当前位置:网站首页>04 _ In simple terms index (I)
04 _ In simple terms index (I)
2022-06-11 15:12:00 【cjh-Java】
When it comes to database indexes , I don't think you're new , In daily work, I often come into contact with . For example, one SQL Query is slow , After analyzing the cause , You might say “ Add an index to a field ” Solutions like that . But what is an index , How does the index work ? Let's talk about this topic today .
There are many contents in the database index , I divided it into two articles . Index is one of the most important concepts in database system , So I hope you can be patient . In the following practical articles , I will also often quote the knowledge points mentioned in these two articles , Deepen your understanding of database indexes .

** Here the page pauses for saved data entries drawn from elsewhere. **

-- ==== Sys2Proof/Tests/Slice0.lean ====
section
/-! SUPPORT. Tests: well-formedness checks, decoding of words written out from 30_encoding.md and 95_test_vectors.md, one or
two steps of every instruction against the values of 95_test_vectors.md, its exception table, and for every statement
with hypotheses a concrete state and operands that meet them. -/

namespace Sys2Proof.Tests

open Sys2Proof.Machine

set_option Elab.async false

/-! ### Helpers -/

/-- A small 64-bit launch at 0x1000. -/
def start : State := { State.reset with pc := 0x1000 }

/-- The same in 32-bit mode. -/
def start32 : State := { start with cfg := { Config.usual with mode64 := false } }

def setX (i : Fin 16) (v : Addr) (s : State) : State := { s with x := s.x.set i v }
def setMm (i : Fin 8) (v : Mm) (s : State) : State := { s with mm := s.mm.set i v }
def setZ (i : Fin 32) (v : Nat) (s : State) : State := { s with zmm := s.zmm.set i (BitVec.ofNat 512 v) }
def setK (i : Fin 8) (v : Opmask) (s : State) : State := { s with k := s.k.set i v }
def setMem (a : Nat) (bs : List Byte) (s : State) : State := { s with mem := s.mem.writeBytes a bs }
def setFeat (f : Features) (s : State) : State := { s with cfg := { s.cfg with feat := f } }
/-- Only the first `n` bytes from 0 are accessible. -/
def below (n : Nat) (s : State) : State := { s with accessible := [{ base := 0, size := n }] }
/-- Device memory in the page from 0x3000. -/
def device (s : State) : State := { s with devices := [{ base := 0x3000, size := 0x1000 }] }
/-- Alignment checking on (R26). -/
def checked (s : State) : State := { s with cr0 := s.cr0 ||| 0x40000, eflags := s.eflags ||| 0x40000, cpl := 3 }

/-- What `f` shows of the state after one step with these bytes at pc, if the step goes on. -/
def after {α : Type} (bytes : List Byte) (s : State) (f : State → α) : Option α :=
  match step (s.placeAtPc bytes) with
  | .next t => some (f t)
  | _ => none

/-- The exception of an outcome, if it is one. -/
def raised {α : Type} : Host.Outcome α Fault Refusal → Option Fault
  | .fault f => some f
  | _ => none

theorem fault_of_raised {α : Type} {o : Host.Outcome α Fault Refusal} {f : Fault} (h : raised o = some f) :
    o = .fault f := by
  cases o <;> simp_all [raised]

/-- The exception that one step with these bytes at pc raises. -/
def faultOf (bytes : List Byte) (s : State) : Option Fault := raised (step (s.placeAtPc bytes))

/-- The refusal of one step with these bytes at pc. -/
def refusalOf (bytes : List Byte) (s : State) : Option Refusal :=
  match step (s.placeAtPc bytes) with
  | .refused r => some r
  | _ => none

def goesOn {α : Type} : Host.Outcome α Fault Refusal → Bool
  | .next _ => true
  | _ => false

theorem next_of_goesOn {α : Type} {o : Host.Outcome α Fault Refusal} (h : goesOn o = true) : ∃ t, o = .next t := by
  cases o <;> simp_all [goesOn]

/-! ### Well-formedness: a term that each check refuses -/

theorem test_wf_register_8_needs_rex : (Instr.pcmpeqbXmm ⟨false, false⟩ 8 (.reg 1)).wellFormed true = false := by decide
theorem test_wf_rm_register_9_needs_rex : (Instr.pcmpeqbXmm ⟨false, false⟩ 1 (.reg 9)).wellFormed true = false := by decide
theorem test_wf_no_rex_outside_mode64 : (Instr.pcmpeqbXmm ⟨false, true⟩ 1 (.reg 1)).wellFormed false = false := by decide
theorem test_wf_no_addr32_outside_mode64 :
    (Instr.pcmpeqbMm ⟨true, false⟩ 1 (.reg 1)).wellFormed false = false
      ∧ (Instr.vpcmpeqbXmm ⟨true, false⟩ 1 1 (.reg 1)).wellFormed false = false
      ∧ (Instr.vpcmpeqbK512 true 1 none 1 (.reg 1)).wellFormed false = false := by decide
theorem test_wf_base_4_needs_sib : (Instr.pcmpeqbMm ⟨false, false⟩ 0 (.mem (.base 4 .none))).wellFormed true = false := by
  decide
theorem test_wf_base_12_needs_sib : (Instr.pcmpeqbMm ⟨false, true⟩ 0 (.mem (.base 12 .none))).wellFormed true = false := by
  decide
theorem test_wf_base_5_needs_displacement :
    (Instr.pcmpeqbMm ⟨false, false⟩ 0 (.mem (.base 5 .none))).wellFormed true = false := by decide
theorem test_wf_sib_base_13_needs_displacement :
    (Instr.pcmpeqbMm ⟨false, true⟩ 0 (.mem (.sib 13 0 0 .none))).wellFormed true = false := by decide
theorem test_wf_base_8_needs_rex : (Instr.pcmpeqbMm ⟨false, false⟩ 0 (.mem (.base 8 .none))).wellFormed true = false := by
  decide
theorem test_wf_index_9_needs_rex :
    (Instr.pcmpeqbMm ⟨false, false⟩ 0 (.mem (.sib 0 9 0 .none))).wellFormed true = false
      ∧ (Instr.pcmpeqbMm ⟨false, false⟩ 0 (.mem (.sib 9 0 0 .none))).wellFormed true = false
      ∧ (Instr.pcmpeqbMm ⟨false, false⟩ 0 (.mem (.sibNoBase 9 0 0))).wellFormed true = false := by decide
theorem test_wf_two_byte_vex_extends_no_rm :
    (Instr.vpcmpeqdXmm ⟨false, false⟩ 1 2 (.reg 9)).wellFormed true = false := by decide
theorem test_wf_vex_registers_outside_mode64 :
    (Instr.vpcmpeqdYmm ⟨false, true⟩ 8 2 (.reg 1)).wellFormed false = false
      ∧ (Instr.vpcmpeqdYmm ⟨false, true⟩ 1 8 (.reg 1)).wellFormed false = false
      ∧ (Instr.vpcmpeqdYmm ⟨false, true⟩ 1 2 (.reg 8)).wellFormed false = false := by decide
theorem test_wf_k0_is_no_writemask : (Instr.vpcmpeqdK128 false 1 (some 0) 2 (.reg 3)).wellFormed true = false := by decide
theorem test_wf_evex_registers_outside_mode64 :
    (Instr.vpcmpeqdK128 false 1 none 8 (.reg 3)).wellFormed false = false
      ∧ (Instr.vpcmpeqdK128 false 1 none 2 (.reg 8)).wellFormed false = false
      ∧ (Instr.vpcmpeqdK128 false 1 none 2 (.bcst (.base 8 .none))).wellFormed false = false
      ∧ (Instr.vpcmpeqwK256 false 1 none 2 (.mem (.base 8 .none))).wellFormed false = false := by decide

/-! ### Decoding: words of 95_test_vectors.md section 2, at least one for every constructor -/

theorem test_decode_pcmpeqb_mm :
    decode true [0x0F, 0x74, 0xC1] = .instr (.pcmpeqbMm ⟨false, false⟩ 0 (.reg 1)) []
      ∧ decode true [0x0F, 0x74, 0x18] = .instr (.pcmpeqbMm ⟨false, false⟩ 3 (.mem (.base 0 .none))) []
      ∧ decode true [0x41, 0x0F, 0x74, 0x00] = .instr (.pcmpeqbMm ⟨false, true⟩ 0 (.mem (.base 8 .none))) [] := by
  decide +kernel
theorem test_decode_pcmpeqw_mm :
    decode true [0x0F, 0x75, 0xD7] = .instr (.pcmpeqwMm ⟨false, false⟩ 2 (.reg 7)) [] := by decide +kernel
theorem test_decode_pcmpeqd_mm :
    decode true [0x0F, 0x76, 0x6B, 0x08] = .instr (.pcmpeqdMm ⟨false, false⟩ 5 (.mem (.base 3 (.d8 8)))) []
      ∧ decode false [0x0F, 0x76, 0x54, 0xB3, 0x04]
        = .instr (.pcmpeqdMm ⟨false, false⟩ 2 (.mem (.sib 3 6 2 (.d8 4)))) [] := by decide +kernel
theorem test_decode_pcmpeqb_xmm :
    decode true [0x66, 0x44, 0x0F, 0x74, 0xC1] = .instr (.pcmpeqbXmm ⟨false, true⟩ 8 (.reg 1)) []
      ∧ decode true [0x66, 0x41, 0x0F, 0x74, 0xC9] = .instr (.pcmpeqbXmm ⟨false, true⟩ 1 (.reg 9)) []
      ∧ decode true [0x66, 0x41, 0x0F, 0x74, 0x04, 0x24]
        = .instr (.pcmpeqbXmm ⟨false, true⟩ 0 (.mem (.sib 12 4 0 .none))) []
      ∧ decode true [0x67, 0x66, 0x0F, 0x74, 0x00] = .instr (.pcmpeqbXmm ⟨true, false⟩ 0 (.mem (.base 0 .none))) [] := by
  decide +kernel
theorem test_decode_pcmpeqw_xmm :
    decode true [0x66, 0x0F, 0x75, 0x16] = .instr (.pcmpeqwXmm ⟨false, false⟩ 2 (.mem (.base 6 .none))) []
      ∧ decode false [0x66, 0x0F, 0x75, 0x0D, 0x00, 0x10, 0x00, 0x00]
        = .instr (.pcmpeqwXmm ⟨false, false⟩ 1 (.mem (.dispOnly 0x1000))) [] := by decide +kernel
theorem test_decode_pcmpeqd_xmm :
    decode true [0x66, 0x45, 0x0F, 0x76, 0xBC, 0x8C, 0x00, 0x01, 0x00, 0x00]
        = .instr (.pcmpeqdXmm ⟨false, true⟩ 15 (.mem (.sib 12 1 2 (.d32 0x100)))) []
      ∧ decode false [0x66, 0x0F, 0x76, 0x7C, 0x75, 0xFC]
        = .instr (.pcmpeqdXmm ⟨false, false⟩ 7 (.mem (.sib 5 6 1 (.d8 0xFC)))) [] := by decide +kernel
theorem test_decode_vpcmpeqb_xmm :
    decode true [0xC5, 0xE9, 0x74, 0xCB] = .instr (.vpcmpeqbXmm ⟨false, false⟩ 1 2 (.reg 3)) []
      ∧ decode true [0xC4, 0xE1, 0xE9, 0x74, 0xCB] = .instr (.vpcmpeqbXmm ⟨false, true⟩ 1 2 (.reg 3)) []
      ∧ decode true [0x67, 0xC5, 0xE9, 0x74, 0x08] = .instr (.vpcmpeqbXmm ⟨true, false⟩ 1 2 (.mem (.base 0 .none))) [] := by
  decide +kernel
theorem test_decode_vpcmpeqw_xmm :
    decode true [0xC5, 0xD1, 0x75, 0xED] = .instr (.vpcmpeqwXmm ⟨false, false⟩ 5 5 (.reg 5)) [] := by decide +kernel
theorem test_decode_vpcmpeqd_xmm :
    decode true [0xC4, 0x41, 0x29, 0x76, 0xCB] = .instr (.vpcmpeqdXmm ⟨false, true⟩ 9 10 (.reg 11)) [] := by decide +kernel
theorem test_decode_vpcmpeqb_ymm :
    decode true [0xC5, 0xED, 0x74, 0xCB] = .instr (.vpcmpeqbYmm ⟨false, false⟩ 1 2 (.reg 3)) [] := by decide +kernel
theorem test_decode_vpcmpeqw_ymm :
    decode true [0xC5, 0x6D, 0x75, 0x47, 0x20]
      = .instr (.vpcmpeqwYmm ⟨false, false⟩ 8 2 (.mem (.base 7 (.d8 0x20)))) [] := by decide +kernel
theorem test_decode_vpcmpeqd_ymm :
    decode true [0xC4, 0xC1, 0x05, 0x76, 0xC9] = .instr (.vpcmpeqdYmm ⟨false, true⟩ 1 15 (.reg 9)) []
      ∧ decode false [0xC5, 0xCD, 0x76, 0x7C, 0x24, 0x08]
        = .instr (.vpcmpeqdYmm ⟨false, false⟩ 7 6 (.mem (.sib 4 4 0 (.d8 8)))) [] := by decide +kernel
theorem test_decode_vpcmpeqd_k128 :
    decode true [0x62, 0x91, 0x75, 0x07, 0x76, 0xEE] = .instr (.vpcmpeqdK128 false 5 (some 7) 17 (.reg 30)) []
      ∧ decode true [0x62, 0xF1, 0x6D, 0x18, 0x76, 0x48, 0x01]
        = .instr (.vpcmpeqdK128 false 1 none 2 (.bcst (.base 0 (.d8 1)))) [] := by decide +kernel
theorem test_decode_vpcmpeqd_k256 :
    decode true [0x62, 0xF1, 0x6D, 0x2A, 0x76, 0x48, 0x02]
      = .instr (.vpcmpeqdK256 false 1 (some 2) 2 (.mem (.base 0 (.d8 2)))) [] := by decide +kernel
theorem test_decode_vpcmpeqd_k512 :
    decode true [0x62, 0xF1, 0x6D, 0x4A, 0x76, 0xD3] = .instr (.vpcmpeqdK512 false 2 (some 2) 2 (.reg 3)) []
      ∧ decode false [0x62, 0xF1, 0x6D, 0x5A, 0x76, 0x48, 0x10]
        = .instr (.vpcmpeqdK512 false 1 (some 2) 2 (.bcst (.base 0 (.d8 0x10)))) [] := by decide +kernel
theorem test_decode_vpcmpeqb_k128 :
    decode true [0x62, 0xF1, 0x6D, 0x0A, 0x74, 0x5B, 0x01]
      = .instr (.vpcmpeqbK128 false 3 (some 2) 2 (.mem (.base 3 (.d8 1)))) [] := by decide +kernel
theorem test_decode_vpcmpeqb_k256 :
    decode true [0x62, 0xF1, 0x5D, 0x20, 0x74, 0x5B, 0x01]
      = .instr (.vpcmpeqbK256 false 3 none 20 (.mem (.base 3 (.d8 1)))) [] := by decide +kernel
theorem test_decode_vpcmpeqb_k512 :
    decode true [0x62, 0xF1, 0x6D, 0x4A, 0x74, 0x88, 0x41, 0x00, 0x00, 0x00]
        = .instr (.vpcmpeqbK512 false 1 (some 2) 2 (.mem (.base 0 (.d32 0x41)))) []
      ∧ decode true [0x62, 0xF1, 0xED, 0x4A, 0x74, 0xCB] = .instr (.vpcmpeqbK512 false 1 (some 2) 2 (.reg 3)) [] := by
  decide +kernel
theorem test_decode_vpcmpeqw_k128 :
    decode true [0x62, 0xF1, 0x6D, 0x0A, 0x75, 0xCB] = .instr (.vpcmpeqwK128 false 1 (some 2) 2 (.reg 3)) [] := by
  decide +kernel
theorem test_decode_vpcmpeqw_k256 :
    decode true [0x62, 0xF1, 0x6D, 0x29, 0x75, 0xCB] = .instr (.vpcmpeqwK256 false 1 (some 1) 2 (.reg 3)) [] := by
  decide +kernel
theorem test_decode_vpcmpeqw_k512 :
    decode true [0x62, 0xF1, 0x05, 0x41, 0x75, 0xF8] = .instr (.vpcmpeqwK512 false 7 (some 1) 31 (.reg 0)) []
      ∧ decode false [0x62, 0xF1, 0x45, 0x48, 0x75, 0xC8] = .instr (.vpcmpeqwK512 false 1 none 7 (.reg 0)) [] := by
  decide +kernel

/-- Words as the opcode table numbers them, first byte highest (R82), zeros after them. -/
theorem test_table_word :
    decodeTableWord 24 0x0F74C1 = some (.pcmpeqbMm ⟨false, false⟩ 0 (.reg 1))
      ∧ decodeTableWord 24 0xC5E974 = some (.vpcmpeqbXmm ⟨false, false⟩ 0 2 (.mem (.base 0 .none))) := by decide +kernel

/-- 95_test_vectors.md 2.3: bytes that raise #UD by themselves, and the form they are apart from what raises it. -/
theorem test_bytes_that_are_ud :
    decode true [0xF0, 0x0F, 0x74, 0xC1] = .ud (.pcmpeqbMm ⟨false, false⟩ 0 (.reg 1)) 1
      ∧ decode true [0x66, 0xC5, 0xE9, 0x74, 0xCB] = .ud (.vpcmpeqbXmm ⟨false, false⟩ 1 2 (.reg 3)) 1
      ∧ decode true [0x48, 0xC5, 0xE9, 0x74, 0xCB] = .ud (.vpcmpeqbXmm ⟨false, false⟩ 1 2 (.reg 3)) 1
      ∧ decode true [0x62, 0xF1, 0xED, 0x4A, 0x76, 0xCB] = .ud (.vpcmpeqdK512 false 1 (some 2) 2 (.reg 3)) 0
      ∧ decode true [0x62, 0xF1, 0x6D, 0x58, 0x74, 0x08] = .ud (.vpcmpeqbK512 false 1 none 2 (.mem (.base 0 .none))) 0
      ∧ decode true [0x62, 0xF1, 0x6D, 0x58, 0x75, 0xCB] = .ud (.vpcmpeqwK512 false 1 none 2 (.reg 3)) 0 := by
  decide +kernel

/-- 95_test_vectors.md 2.3: refused bytes, by name. -/
theorem test_bytes_that_are_refused :
    decode true [0xF3, 0x0F, 0x74, 0xC1] = .refuse .noSuchRow ∧ decode true [0xF2, 0x0F, 0x76, 0xC1] = .refuse .noSuchRow
      ∧ decode true [0x66, 0x48, 0x0F, 0x74, 0xC1] = .refuse .rexW
      ∧ decode true [0x44, 0x0F, 0x74, 0xC1] = .refuse .rexOnMmx ∧ decode true [0x41, 0x0F, 0x74, 0xC1] = .refuse .rexOnMmx
      ∧ decode true [0x64, 0x66, 0x0F, 0x74, 0x00] = .refuse .segmentOverride
      ∧ decode true [0x66, 0x66, 0x0F, 0x74, 0x00] = .refuse .redundantPrefix
      ∧ decode true [0x62, 0xF1, 0x6D, 0xCA, 0x76, 0xCB] = .refuse .evexZOnMaskDest
      ∧ decode true [0x62, 0xF1, 0x6D, 0x58, 0x76, 0xCB] = .refuse .evexBWithRegister
      ∧ decode true [0x62, 0xF1, 0x6D, 0x6A, 0x76, 0xCB] = .refuse .evexLlReserved
      ∧ decode true [0x62, 0x71, 0x6D, 0x4A, 0x76, 0xCB] = .refuse .evexROnMaskDest
      ∧ decode true [0x62, 0xE1, 0x6D, 0x4A, 0x76, 0xCB] = .refuse .evexROnMaskDest
      ∧ decode true [0x62, 0xF5, 0x6D, 0x4A, 0x76, 0xCB] = .refuse .evexReservedBits
      ∧ decode true [0x62, 0xF1, 0x69, 0x4A, 0x76, 0xCB] = .refuse .evexReservedBits
      ∧ decode true [0x0F, 0x77] = .refuse .notInScope ∧ decode true [0x90] = .refuse .notInScope
      ∧ decode false [0xC5, 0xA9, 0x74, 0xCB] = .refuse .notInScope
      ∧ decode false [0xC4, 0xC1, 0x69, 0x74, 0xCB] = .refuse .extBitOutsideMode64
      ∧ decode false [0x67, 0x0F, 0x74, 0xC1] = .refuse .addr16 := by decide +kernel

To put it simply , Index is to improve the efficiency of data query , It's like a book catalog . a copy 500 Page book , If you want to quickly find one of them , Without the help of a catalog , I guess you'll have to find it for a while . Again , For tables in a database , The index is actually its “ Catalog ”.
Common models of indexes
Index appears to improve query efficiency , But there are many ways to implement indexes , So the concept of index model is introduced here . There are many data structures that can be used to improve reading and writing efficiency , Here I'll introduce you to three common 、 Also a relatively simple data structure , They are hash tables 、 Ordered arrays and search trees .

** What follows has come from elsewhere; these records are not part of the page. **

-- ==== Sys2Proof/Tests/Slice0.lean ====
section
/-! SUPPORT. Tests of one step each, their expected values taken from spec/95_test_vectors.md (the id is named) or worked from
the cited rule, and for every statement with hypotheses a witness that meets them. -/

namespace Sys2Proof.Tests

open Sys2Proof.Machine Sys2Proof.Safety

/-- The machine after reset with one instruction word at 0x200. -/
def vm (w : Nat) : State := State.reset.withFetchWord 16 w

def set (s : State) (r : Nibble) (v : Byte) : State := s.setReg r v

def loads (s : State) : List (Word × Byte) → State
  | [] => s
  | (a, b) :: more => loads (s.store a b) more

/-- What a view shows after one step; nothing if the model stopped. -/
def after {α : Type} (s : State) (view : State → α) : Option α :=
  match step s with
  | .next t => some (view t)
  | .fault _ => none
  | .refused _ => none

/-- What a view shows after one command. -/
def afterCommand {α : Type} (s : State) (c : Command) (view : State → α) : Option α :=
  match s.command c with
  | .next t => some (view t)
  | .fault _ => none
  | .refused _ => none

/-! ## Decoding: every constructor, by a word written out from R96 (vectors D-1 to D-26) -/

theorem test_decode_fixed : decode 0x00E0 = .ok .clearDisplay ∧ decode 0x00EE = .ok .returnFromSubroutine := by decide

theorem test_decode_nnn : decode 0x0FFF = .ok (.call 0xFFF) ∧ decode 0x0000 = .ok (.call 0x000) ∧
    decode 0x1ABC = .ok (.jump 0xABC) ∧ decode 0x2ABC = .ok (.callSubroutine 0xABC) ∧
    decode 0xA123 = .ok (.setIndex 0x123) ∧ decode 0xB123 = .ok (.jumpPlusV0 0x123) := by decide

theorem test_decode_xkk : decode 0x3A7F = .ok (.skipIfEqualImmediate 0xA 0x7F) ∧
    decode 0x4A7F = .ok (.skipIfNotEqualImmediate 0xA 0x7F) ∧ decode 0x6F2C = .ok (.setImmediate 0xF 0x2C) ∧
    decode 0x7A01 = .ok (.addImmediate 0xA 0x01) ∧ decode 0xC3FF = .ok (.randomMask 0x3 0xFF) := by decide

theorem test_decode_alu : decode 0x8AB0 = .ok (.copy 0xA 0xB) ∧ decode 0x8AB1 = .ok (.or 0xA 0xB) ∧
    decode 0x8AB2 = .ok (.and 0xA 0xB) ∧ decode 0x8AB3 = .ok (.xor 0xA 0xB) ∧
    decode 0x8AB4 = .ok (.addWithCarry 0xA 0xB) ∧ decode 0x8AB5 = .ok (.subtractWithBorrow 0xA 0xB) ∧
    decode 0x8AB6 = .ok (.shiftRight 0xA 0xB) ∧ decode 0x8AB7 = .ok (.reverseSubtract 0xA 0xB) ∧
    decode 0x8ABE = .ok (.shiftLeft 0xA 0xB) := by decide

theorem test_decode_xyn : decode 0x5AB0 = .ok (.skipIfRegistersEqual 0xA 0xB) ∧
    decode 0x9AB0 = .ok (.skipIfRegistersNotEqual 0xA 0xB) ∧ decode 0xD010 = .ok (.drawSprite 0x0 0x1 0) ∧
    decode 0xD12F = .ok (.drawSprite 0x1 0x2 0xF) := by decide

theorem test_decode_keys_and_fx : decode 0xE59E = .ok (.skipIfKeyDown 0x5) ∧ decode 0xE5A1 = .ok (.skipIfKeyUp 0x5) ∧
    decode 0xF507 = .ok (.readDelayTimer 0x5) ∧ decode 0xF50A = .ok (.blockOnKeyPress 0x5) ∧
    decode 0xF515 = .ok (.setDelayTimer 0x5) ∧ decode 0xF518 = .ok (.setSoundTimer 0x5) ∧
    decode 0xF51E = .ok (.addToIndexRegister 0x5) ∧ decode 0xF529 = .ok (.useSprite 0x5) ∧
    decode 0xF533 = .ok (.readRegisterAsBCD 0x5) ∧ decode 0xF555 = .ok (.dumpRegisters 0x5) ∧
    decode 0xF565 = .ok (.fillRegisters 0x5) := by decide

/-- D-11, D-16, D-18, D-24, D-26. -/
theorem test_decode_illegal : decode 0x5AB1 = .error .illegalWord ∧ decode 0x5ABF = .error .illegalWord ∧
    decode 0x8AB8 = .error .illegalWord ∧ decode 0x8ABD = .error .illegalWord ∧
    decode 0x8ABF = .error .illegalWord ∧ decode 0x9AB1 = .error .illegalWord ∧
    decode 0xE500 = .error .illegalWord := by decide

theorem test_decode_illegal_fx : decode 0xE59F = .error .illegalWord ∧ decode 0xE5A0 = .error .illegalWord ∧
    decode 0xF500 = .error .illegalWord ∧ decode 0xF508 = .error .illegalWord ∧
    decode 0xF530 = .error .illegalWord ∧ decode 0xF575 = .error .illegalWord ∧
    decode 0xFFFF = .error .illegalWord := by decide

/-- The high byte lies first (R71); one byte is no instruction. -/
theorem test_decodeBytes : decodeBytes [0x8A, 0xB4, 0x55] = .ok (.addWithCarry 0xA 0xB, [0x55]) ∧
    decodeBytes [0x8A] = .error .truncated := by decide

theorem test_decodeTableWord : decodeTableWord 16 0xFA33 = some (.readRegisterAsBCD 0xA) ∧
    decodeTableWord 16 0x5AB1 = none := by decide

/-- R99: 0 = ClearDisplay .. 34 = FillRegisters; 63 for a DecodeError. -/
theorem test_decoderOutput : (decoderOutput 0x00E0).tag = 0 ∧ (decoderOutput 0xF565).tag = 34 ∧
    decoderOutput 0x5AB1 = { tag := 63, valid := false, x := 0xA, y := 0xB, n := 1, kk := 0xB1, nnn := 0xAB1 } := by decide

/-- The examples of R103. -/
theorem test_asm : (Instr.addWithCarry 0xA 0xB).asm = "AddWithCarry VA, VB" ∧ (Instr.jump 0x208).asm = "Jump 0x208" ∧
    (Instr.drawSprite 0x0 0x1 5).asm = "DrawSprite V0, V1, 5" := by decide

/-! ## WellFormed: the ill-formed terms are refused -/

theorem test_illformed_call : (Instr.call 0x0E0).wellFormed = false ∧ (Instr.call 0x0EE).wellFormed = false ∧
    (Instr.call 0x0E1).wellFormed = true := by decide

/-! ## Control flow -/

theorem test_return : after { vm 0x00EE with stack := [0x0111, 0x0206] } (fun t => (t.pc, t.stack)) =
    some (0x0206, [0x0111]) := by decide
/-- F-2 at 0x200. -/
theorem test_return_underflow : after (vm 0x00EE) (fun t => (t.run, t.pc)) =
    some (.halted .stackUnderflow 0x00EE 0x0200, 0x0200) := by decide
/-- F-3. -/
theorem test_call : after (vm 0x0300) (fun t => (t.pc, t.stack)) = some (0x0300, [0x0202]) := by decide
/-- F-5. -/
theorem test_call_overflow : after { vm 0x2300 with stack := List.replicate 16 0x0111 } (fun t => (t.run, t.pc, t.stack.length)) =
    some (.halted .stackOverflow 0x2300 0x0200, 0x0200, 16) := by decide
/-- F-7: the pushed address wraps. -/
theorem test_callSubroutine_wraps : after ({ State.reset with pc := 0xFFFE }.withFetchWord 16 0x2300)
    (fun t => (t.pc, t.stack)) = some (0x0300, [0x0000]) := by decide
/-- F-8: an odd target. -/
theorem test_jump_odd : after (vm 0x1201) (fun t => (t.pc, t.run)) = some (0x0201, .running) := by decide
/-- F-10. -/
theorem test_jumpPlusV0 : after (set (vm 0xBFF0) 0x0 0x20) State.pc = some 0x1010 := by decide
/-- F-12. -/
theorem test_skipIfEqualImmediate : after (set (vm 0x3342) 0x3 0x42) State.pc = some 0x0204 ∧
    after (set (vm 0x3341) 0x3 0x42) State.pc = some 0x0202 := by decide
/-- F-11: npc wraps. -/
theorem test_skip_wraps : after ({ State.reset with pc := 0xFFFC }.withFetchWord 16 0x3000) State.pc = some 0x0000 := by decide
/-- F-13. -/
theorem test_skipIfNotEqualImmediate : after (set (vm 0x4342) 0x3 0x42) State.pc = some 0x0202 ∧
    after (set (vm 0x4341) 0x3 0x42) State.pc = some 0x0204 := by decide
/-- R147's example, and a miss. -/
theorem test_skipIfRegistersEqual : after (set (set (vm 0x5AB0) 0xA 0x07) 0xB 0x07) State.pc = some 0x0204 ∧
    after (set (vm 0x5AB0) 0xA 0x07) State.pc = some 0x0202 := by decide
/-- F-16, F-15. -/
theorem test_skipIfRegistersNotEqual : after (set (set (vm 0x9AB0) 0xA 0x07) 0xB 0x08) State.pc = some 0x0204 ∧
    after (set (vm 0x9AA0) 0xA 0x07) State.pc = some 0x0202 := by decide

Now I mainly from the perspective of use , I'll give you a brief analysis of the differences between the three models .
Hash table is a kind of key - value (key-value) Structure of stored data , All we have to do is type in the key we want to find key, You can find the corresponding value, that is Value. The idea of hash is very simple , Put values in an array , Use a hash function to put key Convert to a certain location , And then put value In this position of the array .
inevitably , Multiple key Value is converted by hash function , There will be the same value . One way to deal with this is to , Pull out a list .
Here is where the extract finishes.